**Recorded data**
/-- CTL, CTL_ACK, LINK_FLIT_ARRIVAL, PROXY_RELEASE, BUCKET_TOKENS_READY and ROW_REMAP_COPY_DONE (R203, R209, R260, R263–R266, R272, R274,
R275): a control message that asks for it is acknowledged, with four at most outstanding to one destination; over a link the packet that its
output sends next leaves its router and stands in the buffers that its route names; a flit whose CRC fails is counted and stays, and the
sixteenth in a row fails the link, puts its plane into the saved settings and, at its default class, resets the device; a proxy is released
when nothing is due to its partition; tokens come in; and a copied row holds nothing back. -/
def Obligations.NetworkHousekeeping : Prop :=
  (∀ (h : Flit) (ack : Bool) (s : State),
    let k := ctlKey h false
    let n := SMap.get (fun _ => 0) s.ctlOut
    (meshNew h 0x10 s → ∃ s', exec (.ctl h ack) s = .next s' ∧
      (if n k < 4 then
        (ack = true → answered h 0x11 0 [] s s' ∧ ∀ j, SMap.get (fun _ => 0) s'.ctlOut j = if j = k then n k + 1 else n j) ∧
        (ack = false → wentOver h 2 s s' ∧ s' = { s with bdls := s'.bdls }) ∧
        s' = { s with outbox := s'.outbox, netBufs := s'.netBufs, bdls := s'.bdls, ctlOut := s'.ctlOut }
      else s' = s)) ∧
    (meshNew h 0x11 s → ∃ s', exec (.ctlAck h) s = .next s' ∧
      (∀ j, SMap.get (fun _ => 0) s'.ctlOut j = if j = ctlKey h true then n j - 1 else n j) ∧
      crossed (oneAt h.dst.val h.dag.val (s.planeOf h) 2) (fun _ _ => 0) s s' ∧
      s' = { s with ctlOut := s'.ctlOut, bdls := s'.bdls })) ∧
  (∀ (r : Fin 104) (p : Fin 6) (pl : Fin 4) (vn : Fin 3) (s : State),
    let l := s.link r.val p.val pl.val
    let recent := l.times.filter fun t => decide (s.now ≤ t + 1000000)
    let key := fun (r p pl : Nat) => r * 32 + p * 4 + pl
    let others := fun (s s' : State) => ∀ r' p' pl' : Nat, key r' p' pl' ≠ key r.val p.val pl.val → s'.link r' p' pl' = s.link r' p' pl'
    l.failed = false →
    (∀ u q, p.val ≠ 0 → farEnd r.val p.val = some (u, q) →
      (s.outputNext u q pl.val l = none → ∃ s', exec (.linkFlitArrival r p pl vn { ok := true, inj := none }) s = .next s' ∧
        s'.link r.val p.val pl.val = { l with row := 0 } ∧ others s s' ∧ s' = { s with links := s'.links }) ∧
      (∀ i f rest, s.outputNext u q pl.val l = some (i, f) → f.opc ≠ 0x0B → f.plane = pl.val → s.buf (bufKey u i pl.val f.cls) = f :: rest →
        let src := bufKey u i pl.val f.cls
        let dest := bufKey r.val p.val pl.val f.cls
        ∃ s', exec (.linkFlitArrival r p pl vn { ok := true, inj := none }) s = .next s' ∧ unicastPort u f.hdr.dst.val = q ∧
          (s'.link r.val p.val pl.val).kept = (f :: l.kept).take 32 ∧ (s'.link r.val p.val pl.val).row = 0 ∧ others s s' ∧
          s'.buf src = rest ∧ s'.buf dest = s.buf dest ++ [f] ∧ (∀ k, k ≠ src → k ≠ dest → s'.buf k = s.buf k) ∧
          s' = { s with links := s'.links, netBufs := s'.netBufs })) ∧
    (∀ (opc : Fin 32) (h : Flit), p.val = 0 → opc.val < 7 → opc.val ≠ 3 → h.src.val = r.val → agentAt r.val h.sag.val = true →
      s.planeOf h = pl.val → s.hasCredit (bufKey r.val 0 pl.val 0) = true → s.proxied r.val h.sag.val = false →
      s.mayIssue h opc.val = true → (s.sourceOf h).2 = true ∨ s.rd (F.NOC_REG_CTX_RATE (s.sourceOf h).1) = 0 →
      let f : NetFlit := { hdr := { h with ctx := Fin.ofNat 256 (s.sourceOf h).1, hubtx := (s.sourceOf h).2 }, opc := opc.val, plane := pl.val }
      ∃ s', exec (.linkFlitArrival r p pl vn { ok := true, inj := some (opc, h) }) s = .next s' ∧ issued h [] s s' ∧
        dueAt (4 * r.val + h.sag.val) (· + 1) s s' ∧ crossed (fun _ _ => 0) (oneAt r.val h.sag.val pl.val 0) s s' ∧
        s'.outbox = .flit f :: s.outbox ∧
        (∀ k, s'.buf k = s.buf k ++ if k = bufKey r.val 0 pl.val 0 then [f] else []) ∧
        s' = { s with owed := s'.owed, tags := s'.tags, netBufs := s'.netBufs, bdls := s'.bdls, outbox := s'.outbox }) ∧
    (p.val = 0 ∨ (farEnd r.val p.val).isSome = true →
      (l.row + 1 < 16 → recent.length < 1023 → ∃ s', exec (.linkFlitArrival r p pl vn { ok := false, inj := none }) s = .next s' ∧
        (s'.link r.val p.val pl.val).row = l.row + 1 ∧ (s'.link r.val p.val pl.val).failed = false ∧
        (s'.link r.val p.val pl.val).kept = l.kept ∧ others s s' ∧
        s'.rd F.NOC_ERR_REPLAY = min (s.rd F.NOC_ERR_REPLAY + 1) (2 ^ 32 - 1) ∧ s'.rd F.NOC_LAST_ERR_KIND = 0 ∧
        s'.rd F.NOC_LAST_ERR_ROUTER = r.val ∧ (∀ j, j ≠ R.NOC_ERR → j ≠ R.NOC_LAST_ERR → s'.reg j = s.reg j) ∧
        s' = { s with links := s'.links, regs := s'.regs }) ∧
      (l.row + 1 = 16 ∨ 1023 ≤ recent.length → s.classOf 0x0401 = 3 → s.stopped = false →
        ∃ s', exec (.linkFlitArrival r p pl vn { ok := false, inj := none }) s = .next s' ∧ deviceWasReset s' ∧
          s'.saved.planesOut.testBit pl.val = true))) ∧
  (∀ (p : PartId) (s : State),
    (s.part p.val).proxy = true → (s.part p.val).rejoin = true →
    (s.dueTo p.val = 0 → ∃ s', exec (.proxyRelease p) s = .next s' ∧
      s'.part p.val = { s.part p.val with proxy := false, rejoin := false } ∧ (∀ j, j ≠ p.val → s'.part j = s.part j) ∧
      s'.rd (F.SCH_STATUS_STATE p.val) = 1 ∧
      (∀ j, j < 8 → (s'.rd F.NOC_STATUS_PROXY).testBit j = ((s.rd F.NOC_STATUS_PROXY).testBit j && decide (j ≠ p.val))) ∧
      (∀ j, j < 8 →
        (s'.rd F.TLS_STATUS_PART_RESETTING).testBit j = ((s.rd F.TLS_STATUS_PART_RESETTING).testBit j && decide (j ≠ p.val))) ∧
      (∀ j, j ≠ R.NOC_STATUS → j ≠ R.SCH_STATUS p.val → j ≠ R.TLS_STATUS → s'.reg j = s.reg j) ∧
      s' = { s with regs := s'.regs, parts := s'.parts }) ∧
    (s.dueTo p.val ≠ 0 → exec (.proxyRelease p) s = .next s)) ∧
  (∀ (b : BucketId) (n : Nat) (s : State), (∀ w ∈ s.waiting, w.bucket ≠ BucketId.key b) →
    ∃ s', exec (.bucketTokensReady b n) s = .next s' ∧
      (∀ j, s'.bucketDrawn j = if j = BucketId.key b then s.bucketDrawn j - n else s.bucketDrawn j) ∧
      s' = { s with buckets := s'.buckets }) ∧
  ∀ (ch : ChanId) (row : Nat) (s : State), row ∈ (s.chan ch.val).copying → (s.chan ch.val).queue = [] → (s.chan ch.val).credits = 0 →
    (∀ w ∈ s.waiting, w.bucket ≠ chanKey ch.val) →
    ∃ s', exec (.rowRemapCopyDone ch row) s = .next s' ∧
      s'.chan ch.val = { s.chan ch.val with copying := (s.chan ch.val).copying.erase row } ∧
      (∀ j, j ≠ ch.val → s'.chan j = s.chan j) ∧ s' = { s with chans := s'.chans }

/-! ### The host endpoint (chapter 11) -/

/-- CONFIGURATION_WRITE, LOCKED_CONFIG_CHANGE, MSIX_UNMASK, VF_ENABLE_CHANGE and FUNCTION_LEVEL_RESET (R336, R338, R343, R347, R356, R362,
R363, R365): a write sets its field of the function's configuration space, and nothing else; one that breaks a condition of a locked
interface ends the context with TDISP_ERROR where that is CONTAINED, and a locked table is not written; one of a VF's MSI-X table while its
window is closed is an unsupported request; a vector whose mask clears sends what it held back; VFs that are removed, and a function that is reset, return to their reset values. -/
def Obligations.ConfigurationSpaces : Prop :=
  (∀ (fn : FnId) (what : CfgField) (v : Nat) (s : State),
    let c := fn.val - 1
    let x := s.cfg fn.val
    let locked := fn.val ≠ 0 ∧ (s.ctx c).tdiLocked = true ∧ s.endable c = true
    let same := fun (i : Instr) => ∃ s', exec i s = .next s' ∧
      s'.cfg fn.val = { cfgAfter fn.val what v x with pending := (s'.cfg fn.val).pending } ∧
      (∀ j, j ≠ fn.val → s'.cfg j = s.cfg j) ∧ (x.pending = 0 → (s'.cfg fn.val).pending = 0 ∧ s'.outbox = s.outbox) ∧
      (what = .busMaster → (s'.cfg fn.val).bme = decide (v ≠ 0)) ∧ (what = .msixEnable → (s'.cfg fn.val).msixEn = decide (v ≠ 0)) ∧
      (what = .atsEnable → (s'.cfg fn.val).atsEn = if fn.val = 0 then x.atsEn else decide (v ≠ 0)) ∧
      (what = .pasidEnable → (s'.cfg fn.val).pasidEn = if fn.val = 0 then decide (v ≠ 0) else x.pasidEn) ∧
      (what = .completionTimeout → fn.val = 0 → 50 ≤ v → v ≤ 4000000 → (s'.cfg fn.val).ctoUs = v) ∧
      s' = { s with hcfg := s'.hcfg, outbox := s'.outbox };
    let broken := fun (i : Instr) => contains 0x000E c s → ∃ s', exec i s = .next s' ∧ endsFaulted 0x000E c s';
    let shut := inTable what = true ∧ fn.val ≠ 0 ∧ s.windowOpen c 0x8000 false false = false
    let refused := fun (i : Instr) => ∃ s', exec i s = .next s' ∧ errorNoted 1 fn.val (fnCtx fn.val) s s' ∧
      s' = { s with regs := s'.regs, hcfg := s'.hcfg, outbox := s'.outbox };
    s.fnEnabled fn.val = true → s.pftSend = [] → (∀ i, i < 256 → s.pftState i ≠ 1) →
    (¬ (locked ∧ inTable what = true ∧ (s.ctx c).lockMsix = true) → shut →
      refused (.configurationWrite fn what v) ∧ ∀ d : CtxId, d.val + 1 = fn.val → refused (.lockedConfigChange d what v)) ∧
    (¬ shut → (¬ locked ∨ (breaksLock x what v = false ∧ ¬ (inTable what = true ∧ (s.ctx c).lockMsix = true))) →
      same (.configurationWrite fn what v) ∧ ∀ d : CtxId, d.val + 1 = fn.val → same (.lockedConfigChange d what v)) ∧
    (locked → breaksLock x what v = true ∨ (inTable what = true ∧ (s.ctx c).lockMsix = true) →
      broken (.configurationWrite fn what v) ∧ ∀ d : CtxId, d.val + 1 = fn.val → broken (.lockedConfigChange d what v))) ∧
  (∀ (fn : FnId) (s : State),
    let x := s.cfg fn.val
    let holds := fun v => x.pending.testBit v = true ∧ x.bme = true ∧ x.msixEn = true
    (∀ v : Fin 8, ∃ s', exec (.msixUnmask fn (some v)) s = .next s' ∧
      let sends := holds v.val ∧ x.msixMask = false
      (∀ j, (s'.cfg fn.val).vector j = if j = v.val then { x.vector j with mask := false } else x.vector j) ∧
      (∀ j, (s'.cfg fn.val).pending.testBit j = true ↔ x.pending.testBit j = true ∧ ¬ (sends ∧ j = v.val)) ∧
      (sends ∧ s.linkUp = true ∧ s.fnEnabled fn.val = true ∧ (x.vector v.val).addr ≠ 0 →
        s'.outbox = s.tlp (.msix fn.val v.val) :: s.outbox) ∧
      (¬ (sends ∧ s.linkUp = true ∧ s.fnEnabled fn.val = true ∧ (x.vector v.val).addr ≠ 0) → s'.outbox = s.outbox) ∧
      s'.cfg fn.val = { x with table := (s'.cfg fn.val).table, pending := (s'.cfg fn.val).pending } ∧
      (∀ j, j ≠ fn.val → s'.cfg j = s.cfg j) ∧ s' = { s with hcfg := s'.hcfg, outbox := s'.outbox }) ∧
    ∃ s', exec (.msixUnmask fn none) s = .next s' ∧ (s'.cfg fn.val).msixMask = false ∧
      (∀ j, j < 8 → ((s'.cfg fn.val).pending.testBit j = true ↔
        x.pending.testBit j = true ∧ ¬ (holds j ∧ (x.vector j).mask = false))) ∧
      s'.cfg fn.val = { x with msixMask := false, pending := (s'.cfg fn.val).pending } ∧
      (∀ j, j ≠ fn.val → s'.cfg j = s.cfg j) ∧ s' = { s with hcfg := s'.hcfg, outbox := s'.outbox }) ∧
  (∀ (en : Bool) (num : Fin 257) (s : State),
    let goes := fun j => 1 ≤ j ∧ j ≤ 256 ∧ s.fnEnabled j = true ∧ ¬ (en = true ∧ j ≤ num.val)
    (∀ j, goes j → s.ctxState (j - 1) < 3) → ∃ s', exec (.vfEnableChange en num) s = .next s' ∧
      s'.cfg 0 = { s.cfg 0 with vfEn := en, numVfs := num.val } ∧
      (∀ j, j ≠ 0 → (goes j → s'.cfg j = FnCfg.init ∧ ∀ k, keyFn k = j → s'.reg k = regReset k) ∧
        (¬ goes j → s'.cfg j = s.cfg j ∧ ∀ k, keyFn k = j → s'.reg k = s.reg k)) ∧
      s'.rd F.GLB_HEP_STATUS_VF_EN = b2n en ∧ s'.rd F.GLB_HEP_STATUS_NUMVFS = (if en then num.val else 0) ∧
      (∀ k, keyFn k = 0 → k ≠ R.GLB_HEP_STATUS → k ≠ R.XLT_STATUS → s'.reg k = s.reg k) ∧
      s' = { s with regs := s'.regs, hcfg := s'.hcfg }) ∧
  ∀ (fn : FnId) (s : State),
    (fn.val ≠ 0 → s.fnEnabled fn.val = true → s.ctxState (fn.val - 1) < 3 →
      ∃ s', exec (.functionLevelReset fn) s = .next s' ∧ s'.cfg fn.val = FnCfg.init ∧ (∀ j, j ≠ fn.val → s'.cfg j = s.cfg j) ∧
        (∀ k, k ≠ R.XLT_STATUS → s'.reg k = if keyFn k = fn.val then regReset k else s.reg k) ∧
        s' = { s with regs := s'.regs, hcfg := s'.hcfg }) ∧
    (fn.val = 0 → (s.cfg 0).vfEn = false → ∃ s', exec (.functionLevelReset fn) s = .next s' ∧
      s'.cfg 0 = { FnCfg.init with table := (s.cfg 0).table, pending := (s.cfg 0).pending } ∧ (∀ j, j ≠ 0 → s'.cfg j = s.cfg j) ∧
      s'.rd F.GLB_HEP_STATUS_VF_EN = 0 ∧ s'.rd F.GLB_HEP_STATUS_NUMVFS = 0 ∧
      (∀ k, k ≠ R.GLB_HEP_STATUS → s'.reg k = s.reg k) ∧ s' = { s with regs := s'.regs, hcfg := s'.hcfg })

**Task goal**
Work out how many lines of the data include the word "ctxState". Then write only that number.

**Answer to the exercise**
2